Is this really the right direction? What if they’re downstream? What if they’ve turned away from the river? What if they came across a friendly boatman and crossed back to the eastern shore? What if they’ve returned to Thebes? What if, what if, what if …
Tears of exhaustion prickled the corners of my eyes, but I pressed my lips together and wouldn’t let them fall. I knew that as tired and hungry as I was, if I wept now, it would stop me in my tracks and I’d lose precious time.

I’ll only go upstream as far as those trees
, I decided, picking out the farthest thicket I could see.
Then I’ll turn around
.

The grove of palms didn’t seem to be such a great distance from where I stood, but as I approached it, I saw that the riverbank along my way was a series of obstacles, large and small. In one place, I pushed aside a clump of reeds just in time to see a huge bull crocodile drowsing right where I was about to tread. I retreated and made a large circle around him. Next I encountered a deep channel—the silted remains of an abandoned irrigation ditch—and had to watch my step climbing into and out of it. My bare feet sank into the warm mud well past my ankles, holding me back. Insects swarmed around my head, biting my face and arms viciously. When I couldn’t stand the cruel itching anymore, I had to stop and slap more mud onto the bites for relief.

I was just stumbling back onto my feet when I heard a distinct rustling from a stand of green bulrushes. The plants grew thickly all the way to the water, completely covering the bank. The only direct route for me was to beat a path through them, but what were they hiding? What was making that sound? It was too loud to be the movement of a bird. Could it be another crocodile or, worse, another hippo?

I should go around again
, I thought, but my heart sank at the idea of yet another wearying, time-devouring detour.
Or maybe—maybe I should go as close as I can and see if there’s anything there that I need to avoid. If I’m careful—

Then I heard another sound through the rustling in the bulrushes: the soft sound of a child’s tears.

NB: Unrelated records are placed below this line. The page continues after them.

-- ==== Sys2Proof/Tests/Slice0.lean ====
section
/-! SUPPORT. Own tests: the well-formedness smoke, one decoded command per instruction written out from the spec's encoding, single
steps with results from 95_test_vectors.md, and for each statement with hypotheses a concrete input that meets them. -/

namespace Sys2Proof.Tests

open Sys2Proof Sys2Proof.Machine

/-! ## Well-formedness: an ill-formed term for each check -/

theorem test_wf_psWriteUnmapped : Instr.wellFormed Config.default (.psWriteUnmapped 0x9002 0x55) = false := by decide
theorem test_wf_psWriteUnmapped_ok : Instr.wellFormed Config.default (.psWriteUnmapped 0x9003 0x55) = true := by decide
theorem test_wf_pmWriteUnmapped : Instr.wellFormed Config.default (.pmWriteUnmapped 0x5FFF 0x55) = false := by decide
theorem test_wf_pmReadUnmapped : Instr.wellFormed Config.default (.pmReadUnmapped 0x5205) = false := by decide
theorem test_wf_pmReadUnmapped_pulse : Instr.wellFormed Config.default (.pmReadUnmapped 0x5000) = true := by decide
theorem test_wf_auxWrite : Instr.wellFormed Config.default (.auxWrite 1024 0x4E) = false := by decide
theorem test_wf_auxRead : Instr.wellFormed Config.default (.auxRead 1024) = false := by decide
theorem test_wf_pulseWriteOther : Instr.wellFormed Config.default (.pulseWriteOther .psP1 2 0xFF) = false := by decide
theorem test_wf_sawWriteOther : Instr.wellFormed Config.default (.sawWriteOther 2 0xFF) = false := by decide

/-! ## Decoding: a word or a record for every instruction (30_encoding.md R79, R80, R72, R86, R89; vectors V1, V8, V18, V19) -/

theorem test_decode_p1 :
    decode Config.default (.bus .pulseSaw 0x190008F) = .ok (.p1Ctrl 0x8F) ∧
    decode Config.default (.bus .pulseSaw 0x1900110) = .ok (.p1FreqLo 0x10) ∧
    decode Config.default (.bus .pulseSaw 0x1900280) = .ok (.p1FreqHi 0x80) := ⟨rfl, rfl, rfl⟩

theorem test_decode_p2 :
    decode Config.default (.bus .pulseSaw 0x1A0008F) = .ok (.p2Ctrl 0x8F) ∧
    decode Config.default (.bus .pulseSaw 0x1A001AB) = .ok (.p2FreqLo 0xAB) ∧
    decode Config.default (.bus .pulseSaw 0x1A00205) = .ok (.p2FreqHi 0x05) := ⟨rfl, rfl, rfl⟩

theorem test_decode_saw :
    decode Config.default (.bus .pulseSaw 0x1B0002A) = .ok (.sawRate 0x2A) ∧
    decode Config.default (.bus .pulseSaw 0x1B0012C) = .ok (.sawFreqLo 0x2C) ∧
    decode Config.default (.bus .pulseSaw 0x1B00280) = .ok (.sawFreqHi 0x80) := ⟨rfl, rfl, rfl⟩

theorem test_decode_ps_unmapped :
    decode Config.default (.bus .pulseSaw 0x1900355) = .ok (.psWriteUnmapped 0x9003 0x55) ∧
    decode Config.default (.bus .pulseSaw 0x1B003FF) = .ok (.psWriteUnmapped 0xB003 0xFF) ∧
    decode Config.default (.bus .pulseSaw 0x0900000) = .ok (.psRead 0x9000) ∧
    decode Config.default (.bus .pulseSaw 0x0B00277) = .ok (.psRead 0xB002) := ⟨rfl, rfl, rfl, rfl⟩

theorem test_decode_m1 :
    decode Config.default (.bus .pulseMul 0x150009C) = .ok (.m1Ctrl 0x9C) ∧
    decode Config.default (.bus .pulseMul 0x1500104) = .ok (.m1FreqLo 0x04) ∧
    decode Config.default (.bus .pulseMul 0x1500280) = .ok (.m1FreqHi 0x80) := ⟨rfl, rfl, rfl⟩

theorem test_decode_m2 :
    decode Config.default (.bus .pulseMul 0x150049C) = .ok (.m2Ctrl 0x9C) ∧
    decode Config.default (.bus .pulseMul 0x1500504) = .ok (.m2FreqLo 0x04) ∧
    decode Config.default (.bus .pulseMul 0x1500680) = .ok (.m2FreqHi 0x80) := ⟨rfl, rfl, rfl⟩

I plunged into the reeds heedlessly, joyously, my arms sweeping them out of my way left and right. How foolish I was, and how far beyond listening to the lonely, abandoned voice of reason that begged me to slow down, to mind my footing, to question whether I was sure I’d heard those small, miserable sobs or if it was an illusion. I had no more time or desire for questions; I was caught up in knowing that my happiness lay just a few steps ahead of me, hiding among the rushes.

And, yes, it was true! There they were, my friends, my dear ones, there! Amenophis crouched in the reeds, holding a weeping Nava close to his bony chest. The two of them looked scrawny and almost as filthy as I felt, and yet to my eyes they were more beautiful than the first nightmare-banishing rays of the glorious Aten. I shouted their names with all the joy in my heart.